I am surprised that more people are not using PPG Ultra hide. Its not a no VOC but is a low VOC. It covers a lot better then the speed hide and is priced right for any commercial or rental work. For the high end stuff I like the Pittsburgh premium ceiling (flat) combined with Manor Hall (eggshell). Though for all my trim and doors I use BM Regal select semi.


----------



## ElTacoPaco (Dec 11, 2015)

Boco said:


> I am surprised that more people are not using PPG Ultra hide. Its not a no VOC but is a low VOC. It covers a lot better then the speed hide and is priced right for any commercial or rental work. For the high end stuff I like the Pittsburgh premium ceiling (flat) combined with Manor Hall (eggshell). Though for all my trim and doors I use BM Regal select semi.


That only comes in flat correct. And whats is your pricing that you get? Dont see that product much in GA? Also PAC would this be vinyl flat re labeled


----------



## Phinnster (Feb 20, 2013)

What is el taco paco?
Just curious 


Also can some one tell me if their gold label ceiling paint is good ?


----------



## Boco (May 18, 2013)

Ultra hide 150 comes in flat, low sheen eggshell, eggshell, and semi. I get a better deal when purchasing it in 5s for $80. Singles are a few bucks more. My only complaint would be every so often it gets stringy around the top of cans and needs to be strained. On the plus side it covers and doesn't splatter when rolling with a 9" or even an 18". Good bang for the buck. I would compare it to BM ultra spec.


----------



## Boco (May 18, 2013)

Phinnster said:


> What is el taco paco?
> Just curious
> 
> 
> Also can some one tell me if their gold label ceiling paint is good ?


 Pittsburgh premium ceiling paint is the bomb. For my repaints its one shot, one kill. I get it at $24 per gal.


----------



## chrisn (Jul 15, 2007)

Phinnster said:


> What is el taco paco?
> Just curious
> 
> 
> Also can some one tell me if their gold label ceiling paint is good ?


It's all I use, the blue label is ok but it splatters a lot


----------



## PACman (Oct 24, 2014)

Ultrahide 150 is a Glidden paint line although it may be re-labelled as a PPG product now so they can try to trick people into thinking it isn't the same Ultrahide 150 you can buy at Home Depot for $10 a gallon.


----------



## ElTacoPaco (Dec 11, 2015)

Phinnster said:


> What is el taco paco?
> Just curious
> 
> 
> Also can some one tell me if their gold label ceiling paint is good ?


It is simply a username 
Example Hannah Banana


----------



## PACman (Oct 24, 2014)

Phinnster said:


> What is el taco paco?
> Just curious
> 
> 
> Also can some one tell me if their gold label ceiling paint is good ?

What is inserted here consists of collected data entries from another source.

-- ==== Sys2Proof/Machine/Operands.lean ====
section
/-! DEFINITION. Operand forms: how values are brought into range (R4) and how record fields and other items stand in
frames (R2, R3, R203). -/

namespace Sys2Proof.Machine

/-! ### Ranges (R4) -/

/-- A number brought to the nearer end of its range (R4). -/
def clamp (lo hi v : Nat) : Nat := max lo (min hi v)

/-- A signed length brought into 0..`hi`: a negative length becomes 0 (R4). -/
def clampLength (hi : Nat) (v : Int) : Nat := min hi v.toNat

/-- The greatest tool length (00_scope, R2). -/
def maxLength : Nat := 9999999

/-- The greatest tool radius (00_scope, R2). -/
def maxRadius : Nat := 1999999

/-- The greatest life (00_scope, R2). -/
def maxLife : Nat := 16777215

/-- The code of each feature set (R3). -/
def Features.code : Features → Nat
  | .length => 1
  | .radius => 2
  | .both => 3

/-- Features code 0 becomes LENGTH, and values above 3 become BOTH (R4). -/
def rangeFeatures (v : Nat) : Features :=
  if v ≤ 1 then .length else if v = 2 then .radius else .both

/-- The largest of 1, 2, 4 and 8 that does not exceed the value, or 1 (R4). -/
def rangeSamples (v : Nat) : Nat :=
  if 8 ≤ v then 8 else if 4 ≤ v then 4 else if 2 ≤ v then 2 else 1

/-- A plan's three values brought into range (R4). -/
def rangePlan (features stations samples : Nat) : Plan :=
  { features := rangeFeatures features, stations := clamp 1 8 stations, samples := rangeSamples samples }

/-- Whether ranging a plan changed one of its values (R4). -/
def planClamped (features stations samples : Nat) : Bool :=
  let p := rangePlan features stations samples
  decide (p.features.code ≠ features) || decide (p.stations ≠ stations) || decide (p.samples ≠ samples)

/-- The code of each life mode (R3). -/
def LifeMode.code : LifeMode → Nat
  | .seconds => 0
  | .parts => 1

/-- Life mode values above 1 become PARTS (R4). -/
def rangeLifeMode (v : Nat) : LifeMode := if v = 0 then .seconds else .parts

/-- Whether the features include LENGTH. -/
def Features.hasLength : Features → Bool
  | .length => true
  | .radius => false
  | .both => true

/-- Whether the features include RADIUS. -/
def Features.hasRadius : Features → Bool
  | .length => false
  | .radius => true
  | .both => true

/-! ### Codes (R3, R63, R74, R85, R108, R123, R145, R167, R207) -/

/-- R3 -/
def RecState.code : RecState → Nat
  | .empty => 0
  | .presetDue => 1
  | .measuring => 2
  | .ready => 3
  | .allocated => 4
  | .inTransit => 5
  | .inMachine => 6
  | .returning => 7
  | .quarantine => 8
  | .worn => 9
  | .check => 10

/-- R3 -/
def Location.code : Location → Nat
  | .crib _ => 0
  | .presetter => 1
  | .transit => 2
  | .machine _ => 3
  | .unknown => 4

/-- R3 -/
def LastFault.code : LastFault → Nat
  | .none => 0
  | .pocketEmpty => 1
  | .jammed => 2
  | .orderTimeout => 3
  | .loadTimeout => 4
  | .tagLost => 5

/-- R3 -/
def Verdict.code : Verdict → Nat
  | .none => 0
  | .good => 1
  | .calStale => 2
  | .outOfRange => 3
  | .runout => 4
  | .outTol => 5
  | .wearLimit => 6

/-- R63 -/
def JobKind.code : JobKind → Nat
  | .preset => 0
  | .verify => 1
  | .calibrate => 2

/-- R63 -/
def Origin.code : Origin → Nat
  | .presetterLink => 0
  | .supervisorLink => 1
  | .returned => 2
  | .escalation => 3
  | .autoCal => 4

/-- R63 -/
def JobPhase.code : JobPhase → Nat
  | .waiting => 0
  | .fetching _ => 1
  | .current => 2

/-- R74 -/
def EnginePhase.code : EnginePhase → Nat
  | .idle => 0
  | .offered => 1
  | .mounted => 2
  | .armed _ => 3
  | .stationDone => 4

/-- R85 -/
def Status.code : Status → Nat
  | .good => 1
  | .calStale => 2
  | .outOfRange => 3
  | .runout => 4
  | .outTol => 5
  | .wearLimit => 6
  | .noEdge => 7
  | .aborted => 8
  | .fetchFailed => 9
  | .calAccepted => 10
  | .calDrift => 11

/-- R108 -/
def CalOutcome.code : CalOutcome → Nat
  | .none => 0
  | .accepted => 1
  | .driftRejected => 2

/-- R123 -/
def TicketPhase.code : TicketPhase → Nat
  | .waiting => 0
  | .dispensing _ => 1
  | .failed => 2

/-- R145 -/
def OrderLink.code : OrderLink → Nat
  | .cell _ => 0
  | .presetter _ => 1

/-- R145 -/
def OrderPhase.code : OrderPhase → Nat
  | .released => 0
  | .fetched _ => 1

/-- R167 -/
def HandoffPhase.code : HandoffPhase → Nat
  | .staged => 0
  | .offered _ => 1

/-- R46 -/
def Qualifier.code : Qualifier → Nat
  | .listening => 0
  | .dwelling _ => 1
  | .heldActive => 2
  | .deadTime => 3
  | .guarded => 4

/-- R44 -/
def IndexCheck.code : IndexCheck → Nat
  | .unchecked => 0
  | .passed => 1
  | .slipped => 2

/-- R207 -/
def ReplyCode.code : ReplyCode → Nat
  | .ok => 0
  | .accepted => 1
  | .parked => 2
  | .okClamped => 3
  | .committed => 4
  | .committedTruncated => 5
  | .none => 6
  | .noSuchRecord => 7
  | .noSuchTicket => 8
  | .noSuchOrder => 9
  | .noSuchHandoff => 10
  | .notCurrent => 11
  | .notFetched => 12
  | .notOffered => 13
  | .notYours => 14
  | .wrongState => 15
  | .badField => 16
  | .badStation => 17
  | .outOfRange => 18
  | .duplicate => 19
  | .queueFull => 20
  | .listFull => 21
  | .tagInUse => 22
  | .tagMismatch => 23
  | .pocketInUse => 24
  | .recalled => 25
  | .staleVersion => 26
  | .fieldRefused => 27
  | .noEdit => 28
  | .busy => 29
  | .roleRefused => 30
  | .badFunction => 31

/-- Codes 7 to 31 report a refusal (R207). -/
def ReplyCode.isRefusal (c : ReplyCode) : Bool := decide (7 ≤ c.code)

/-! ### Items of a frame (R203) -/

/-- A number of one byte. -/
def b1 (v : Nat) : List Byte := leBytes 1 v

/-- A number of two bytes. -/
def b2 (v : Nat) : List Byte := leBytes 2 v

/-- A number of three bytes. -/
def b3 (v : Nat) : List Byte := leBytes 3 v

/-- A number of four bytes. -/
def b4 (v : Nat) : List Byte := leBytes 4 v

/-- A mark, flag or indicator: 1 set, 0 clear (log 19). -/
def bFlag (b : Bool) : List Byte := b1 (if b then 1 else 0)

/-- A tag. -/
def bTag (t : Tag) : List Byte := leBytes 8 t.toNat

/-- A signed count or length of four bytes. -/
def bCount (v : Int) : List Byte := leBytesInt 4 v

/-- An optional number of `n` bytes: its present-marker, then its bytes, 0 when it is absent (R2, R203). -/
def bOpt (n : Nat) : Option Nat → List Byte
  | none => b1 0 ++ leBytes n 0
  | some v => b1 1 ++ leBytes n v

/-- An optional signed number of `n` bytes. -/
def bOptInt (n : Nat) : Option Int → List Byte
  | none => b1 0 ++ leBytes n 0
  | some v => b1 1 ++ leBytesInt n v

/-- An optional record number (R203). -/
def bOptRec (r : Option RecNo) : List Byte := bOpt 2 (r.map (·.val))

/-- A plan: features code, station count, samples per station (R2). -/
def bPlan (p : Plan) : List Byte := b1 p.features.code ++ b1 p.stations ++ b1 p.samples

/-- A machine place: link, machine, machine pocket (R2). -/
def bPlace (p : Place) : List Byte := b1 p.link.val ++ b1 p.machine ++ b1 p.pocket

/-! ### Record fields (R2) -/

/-- The crib pocket field: present exactly at CRIB (R6). -/
def Location.pocket? : Location → Option (Fin 240)
  | .crib p => some p
  | .presetter => none
  | .transit => none
  | .machine _ => none
  | .unknown => none

/-- The machine place field: present exactly at MACHINE (R6). -/
def Location.place? : Location → Option Place
  | .machine p => some p
  | .crib _ => none
  | .presetter => none
  | .transit => none
  | .unknown => none

/-- The flags byte: RECALLED in bit 0, DAMAGED in bit 1 (R2). -/
def recordFlags (r : ToolRecord) : Nat := (if r.recalled then 1 else 0) + (if r.damaged then 2 else 0)

/-- The bytes of one record field in an answer (R2). -/
def fieldBytes (r : ToolRecord) : Nat → List Byte
  | 0 => b1 r.state.code
  | 1 => b2 r.version.toNat
  | 2 => bTag r.tag
  | 3 => b2 r.cls
  | 4 => b1 r.loc.code
  | 5 => bOpt 1 (r.loc.pocket?.map (·.val))
  | 6 =>
    match r.loc.place? with
    | none => b1 0 ++ leBytes 3 0
    | some p => b1 1 ++ bPlace p
  | 7 => b4 r.nomLen
  | 8 => b4 r.nomRad
  | 9 => b2 r.lenTol
  | 10 => b2 r.radTol
  | 11 => b2 r.runoutLimit
  | 12 => b2 r.wearLimit
  | 13 => bPlan r.plan
  | 14 => b1 r.lifeMode.code
  | 15 => b3 r.lifeInit
  | 16 => b3 r.lifeRem
  | 17 => bOpt 4 r.presetLen
  | 18 => bOpt 4 r.presetRad
  | 19 => bOpt 2 r.presetJob
  | 20 => bOpt 4 r.presetTime
  | 21 => b1 (recordFlags r)
  | 22 => b1 r.lastFault.code
  | 23 => b1 r.lastVerdict.code
  | _ => []

/-- Whether a record field is optional (R2). -/
def fieldOptional (f : Nat) : Bool := f == 5 || f == 6 || f == 17 || f == 18 || f == 19 || f == 20

/-- The bytes of a record field in an edit entry, the present-marker of an optional field included (R2, R29). -/
def fieldWidth : Nat → Nat
  | 0 => 1
  | 1 => 2
  | 2 => 8
  | 3 => 2
  | 4 => 1
  | 5 => 2
  | 6 => 4
  | 7 => 4
  | 8 => 4
  | 9 => 2
  | 10 => 2
  | 11 => 2
  | 12 => 2
  | 13 => 3
  | 14 => 1
  | 15 => 3
  | 16 => 3
  | 17 => 5
  | 18 => 5
  | 19 => 3
  | 20 => 5
  | 21 => 1
  | 22 => 1
  | 23 => 1
  | _ => 0

end Sys2Proof.Machine
end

El taco paco literally translates to "The taco from France" or "the french taco".


----------



## ElTacoPaco (Dec 11, 2015)

PACman said:


> El taco paco literally translates to "The taco from France" or "the french taco".


Actually it is just the taco named paco


----------



## Boco (May 18, 2013)

PACman said:


> Ultrahide 150 is a Glidden paint line although it may be re-labelled as a PPG product now so they can try to trick people into thinking it isn't the same Ultrahide 150 you can buy at Home Depot for $10 a gallon.


 At PPG its still labeled Glidden but is actually ultra hide 250. At least that's what the can says this week.


----------



## PACman (Oct 24, 2014)

ElTacoPaco said:


> Actually it is just the taco named paco


But, the name Paco is slang for someone who comes from France. In Spain anyway.


----------



## PACman (Oct 24, 2014)

Boco said:


> At PPG its still labeled Glidden but is actually ultra hide 250. At least that's what the can says this week.


Ultrahide 250 is a grade higher then 150. Could be PPG or Porter next week so who knows.


----------



## Gwarel (May 8, 2012)

If PPG doesn't change the Glidden formulas:
Ultra Hide 150 is dead flat and great for ceilings. 350 flat is a nice wall paint. 
350 Semigloss is my favorite for trim. Lifemaster was my go to paint in the eggshell but I hear it is being discontinued. Do yourself a favor and strain all of them.


----------



## ElTacoPaco (Dec 11, 2015)

PACman said:


> Ultrahide 250 is a grade higher then 150. Could be PPG or Porter next week so who knows.


Paco is q nickname for people named Francisco but thats not my name


----------



## playedout6 (Apr 27, 2009)

Started a new one...


----------



## Boco (May 18, 2013)

I had to laugh. Went and picked up a gal of Ultra hide 250 and they changed to label to the new PPG colors. Still labeled as Glidden


----------



## ElTacoPaco (Dec 11, 2015)

playedout6 said:


> Started a new one...


New what?


----------



## ElTacoPaco (Dec 11, 2015)

Boco said:


> I had to laugh. Went and picked up a gal of Ultra hide 250 and they changed to label to the new PPG colors. Still labeled as Glidden


What do you mean to PPG colors


----------



## 804 Paint (Jan 31, 2014)

What's a good PPG wall paint (interior eggshell) in the $35 area? I know everyone's prices vary, but…ballpark. Going to check out their gold label ceiling paint for a job Friday and might as well try some of their wall paint. I assume Manor Hall is well above $35, no?


----------



## PRC (Aug 28, 2014)

804 Paint said:


> What's a good PPG wall paint (interior eggshell) in the $35 area? I know everyone's prices vary, but…ballpark. Going to check out their gold label ceiling paint for a job Friday and might as well try some of their wall paint. I assume Manor Hall is well above $35, no?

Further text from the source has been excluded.